--- Data provided Enclosed Below ---

-- ==== Sys2Proof/Machine/State/Host.lean ====
section
/-! DEFINITION. Power, security, host port and management state (chapters 15, 17, 18, 19), registers apart. -/

namespace Sys2Proof.Machine

/-! ### Power (chapter 15) -/

structure PowerState where
  /-- The step each limiter of Table 15-3 demands, by bit. -/
  demands : Tab Nat := []
  /-- Samples taken since reset, the numbers of those over limit in the trailing 50,000, the latest 1,000 package
  powers (newest first), and whether the peak-window limiter's demand stands (R424–R426). -/
  samples : Nat := 0
  overs : List Nat := []
  recent : List Nat := []
  standing : Bool := false
  /-- Energy of each domain since reset, in nanojoules (R423), and what is not yet apportioned (R383). -/
  energy : Tab Nat := []
  unshared : Tab Nat := []
  /-- TEMP_MAX has been at or above the threshold since the thermal limiter's latest demand; every reading has been
  3 °C below it since the latest step (R429). -/
  hot : Bool := false
  cool : Bool := false
  /-- PWR_BRAKE_N is low (R433). -/
  brake : Bool := false
  /-- THERMTRIP_N is asserted (R431). -/
  trip : Bool := false
  /-- The core rails' commanded set point and the one they move from, in mV (R420). -/
  vset : Nat := 650
  vold : Nat := 650
  /-- Consecutive samples of each rail past its warning and its fault limit (R432), samples of a core warning
  in force, and samples without one. -/
  warnRun : Tab Nat := []
  badRun : Tab Nat := []
  warned : Nat := 0
  clear : Nat := 0
  /-- The latest quotient of each ring and its consecutive low ones (R434). -/
  rings : Tab (Nat × Nat) := []
  deriving DecidableEq, Repr, Inhabited

/-! ### The host port (chapter 18) -/

/-- A host tag that is not FREE (R493): quarantined and since which epoch; the requester (Table 14-17: 0 restore,
1 load, 2 ring), its number (context, transport or ring), the host address and length, and what a ring reads. -/
structure HostTag where
  quarantined : Bool := false
  epoch : Nat := 0
  requester : Nat := 0
  idx : Nat := 0
  addr : Nat := 0
  len : Nat := 0
  /-- A ring reads card lines (from its own index on), not its host index line. -/
  card : Bool := false
  deriving DecidableEq, Repr, Inhabited

/-- A line of the device cache (R496): 1 S, 2 E, 3 M; its data, whether pinned, and when last used. -/
structure CacheLine where
  st : Nat
  data : BitVec 512 := 0
  pinned : Bool := false
  used : Nat := 0
  deriving DecidableEq, Repr, Inhabited

/-- An entry of the eviction buffer (R498). -/
structure Evict where
  line : Nat
  dirty : Bool
  data : BitVec 512
  deriving DecidableEq, Repr, Inhabited

/-- A CXL.cache request outstanding (Table 18-4): 0 RdShared, 1 RdCurr, 2 RdOwnNoData; the line, its ring, the data to
write once it is owned, and whether that is the device's index line. -/
structure CxlReq where
  kind : Nat
  line : Nat
  ring : Nat
  data : BitVec 512 := 0
  index : Bool := false
  deriving DecidableEq, Repr, Inhabited

/-- A host ring beyond its registers (R500–R504): the device's index and the host's index last read, refused
cards, cards handled since the index line was written, whether the index has changed since, whether a pass is
under way, failed reads in a row, whether a failed read waits to be retried, cards read from the host and not yet handled,
cards written since the last interrupt, and the fabric time of the first of them. -/
structure Ring where
  own : BitVec 32 := 0
  host : BitVec 32 := 0
  refused : Nat := 0
  handled : Nat := 0
  dirty : Bool := false
  busy : Bool := false
  fails : Nat := 0
  retry : Bool := false
  cards : List (BitVec 512) := []
  /-- Card lines read in CXL mode, by host address, until the last of the reads under way has come. -/
  arrived : Tab (BitVec 512) := []
  unsignalled : Nat := 0
  since : Nat := 0
  deriving DecidableEq, Repr, Inhabited

/-- A load from host memory under way on a transport (R507): what was asked, and the bytes read so far. -/
structure HostLoad where
  kind : Nat
  ctx : Nat
  seqr : Nat
  level : Nat
  addr : Nat
  size : Nat
  got : List (BitVec 8) := []
  deriving DecidableEq, Repr, Inhabited

structure HostState where
  /-- MSI-X: table entries (address, data, control; masked at reset), pending vectors, function 0's messages and
  other posted writes in the order sent. -/
  msix : Tab (BitVec 128) := []
  pba : List Nat := []
  out : List (Nat × List (BitVec 8)) := []
  tags : Tab HostTag := []
  cache : Tab CacheLine := []
  evicts : List Evict := []
  /-- Lines of disabled rings that still wait for an entry of the eviction buffer (Table 18-4). -/
  leaving : List Nat := []
  reqs : List CxlReq := []
  /-- Requests that wait for an eviction-buffer entry or for a line in it (R498). -/
  stalled : List CxlReq := []
  use : Nat := 0
  /-- The latest answer to an H2D snoop (Table 18-5): a response code and data. -/
  snoop : Option (Nat × BitVec 512) := none
  rings : Tab Ring := []
  /-- AER: Uncorrectable Internal Error logged, and advisory Unexpected Completions. -/
  aerInternal : Bool := false
  aerUnexpected : Nat := 0
  /-- The latest completion of a host read: status (0 SC, 1 UR), EP, and its data. -/
  cpl : Option (Nat × Bool × List (BitVec 8)) := none
  /-- A QSTOP disagreement is being counted (R509); sequencers stopped by the quiesce. -/
  disagree : Bool := false
  staging : Tab (List (BitVec 8)) := []
  loads : Tab (Option HostLoad) := []
  /-- The latest response of each transport: status and bytes (Table 18-8). -/
  resp : Tab (Nat × List (BitVec 8)) := []
  mctpDrops : Nat := 0
  eid : Nat := 0
  i3cAddr : Option Nat := none
  deriving DecidableEq, Repr, Inhabited

/-! ### Security (chapter 17) -/

/-- The fuses (Table 17-3): UDS and the key hashes as numbers of 32 and 96 bytes; LIFECYCLE, SVN and SERIAL have
their home in TRUST. -/
structure Fuses where
  uds : List (BitVec 8) := []
  fwKeys : List (BitVec 8) := []
  dbgKeys : List (BitVec 8) := []
  deriving DecidableEq, Repr, Inhabited

/-- The SPDM responder (R473): how far the negotiation went (0 none, 1 version, 2 capabilities, 3 algorithms), a
key exchange in progress, a secure session and whether its requester qualifies, how often its keys were updated,
and the latest response: a response code and its bytes. -/
structure Spdm where
  phase : Nat := 0
  exchange : Bool := false
  session : Bool := false
  qualified : Bool := false
  updates : Nat := 0
  resp : Nat := 0
  body : List (BitVec 8) := []
  deriving DecidableEq, Repr, Inhabited

structure TrustState where
  fuses : Fuses := {}
  /-- Boot flash: the two firmware slots, and the slot of the last good boot (R470). -/
  slotA : List (BitVec 8) := []
  slotB : List (BitVec 8) := []
  lastGood : Option Nat := none
  /-- The slot that runs, the Alias seed that the ROM derived for it, and the certificate chain it signed (R467). -/
  running : Option Nat := none
  aliasSeed : List (BitVec 8) := []
  cert : List (BitVec 8) := []
  /-- Both slots failed: the ROM's recovery service runs (R470). -/
  recovery : Bool := false
  /-- The debug nonce in force (R479). -/
  nonce : Option (List (BitVec 8)) := none
  /-- Token bytes written to DBG_TOKEN so far. -/
  token : List (BitVec 8) := []
  spdm : Spdm := {}
  /-- The current JTAG instruction, as its place in BYPASS, IDCODE, SAMPLE/PRELOAD, EXTEST; the data register it
  last captured. -/
  jtag : Nat := 0
  jtagOut : Nat := 0
  /-- The boundary-scan chain: what SAMPLE captured, what PRELOAD latched, and whether EXTEST drives the pins. -/
  scan : List Bool := []
  preload : List Bool := []
  extest : Bool := false
  deriving DecidableEq, Repr, Inhabited

/-- Held accesses of one agent (R560): the register and high word latched by a low-word read, and the register and
low word of a held write; and the value that its latest read returned. -/
structure Latch where
  read : Option (Nat × Nat) := none
  held : Option (Nat × Nat) := none
  value : Nat := 0
  deriving DecidableEq, Repr, Inhabited

/-- Start-up (chapter 19): the straps as latched, MicroS since release, and whether reset is held. -/
structure StartState where
  preset : Nat := 0
  mgtAddr : Nat := 0
  /-- SYS_RST_N is low or PWROK is low, or the device is in thermal hold (R525). -/
  held : Bool := false
  /-- In reset the boundary-scan chain may drive the pins: SYS_RST_N low with PWROK high, or thermal hold (R525). -/
  scanHold : Bool := false
  /-- The supply monitors are armed (R521). -/
  armed : Bool := false
  /-- Phase 4 has ended: the limiters decide the CCLK step (R527); PHASE has reached READY (R536). -/
  freed : Bool := false
  ready : Bool := false
  /-- The board description as read in phase 1 (R526). -/
  board : BoardDesc := {}
  deriving DecidableEq, Repr, Inhabited

end Sys2Proof.Machine
end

--- End of Enclosed Data provided ---

▶ **About this task**: Given the records above, return exactly the lines starting at the line containing "under way, failed" and ending at the line containing "arrived : Tab (BitVec 512) := []", including both.

▶ **Output below**:
under way, failed reads in a row, whether a failed read waits to be retried, cards read from the host and not yet handled,
cards written since the last interrupt, and the fabric time of the first of them. -/
structure Ring where
  own : BitVec 32 := 0
  host : BitVec 32 := 0
  refused : Nat := 0
  handled : Nat := 0
  dirty : Bool := false
  busy : Bool := false
  fails : Nat := 0
  retry : Bool := false
  cards : List (BitVec 512) := []
  /-- Card lines read in CXL mode, by host address, until the last of the reads under way has come. -/
  arrived : Tab (BitVec 512) := []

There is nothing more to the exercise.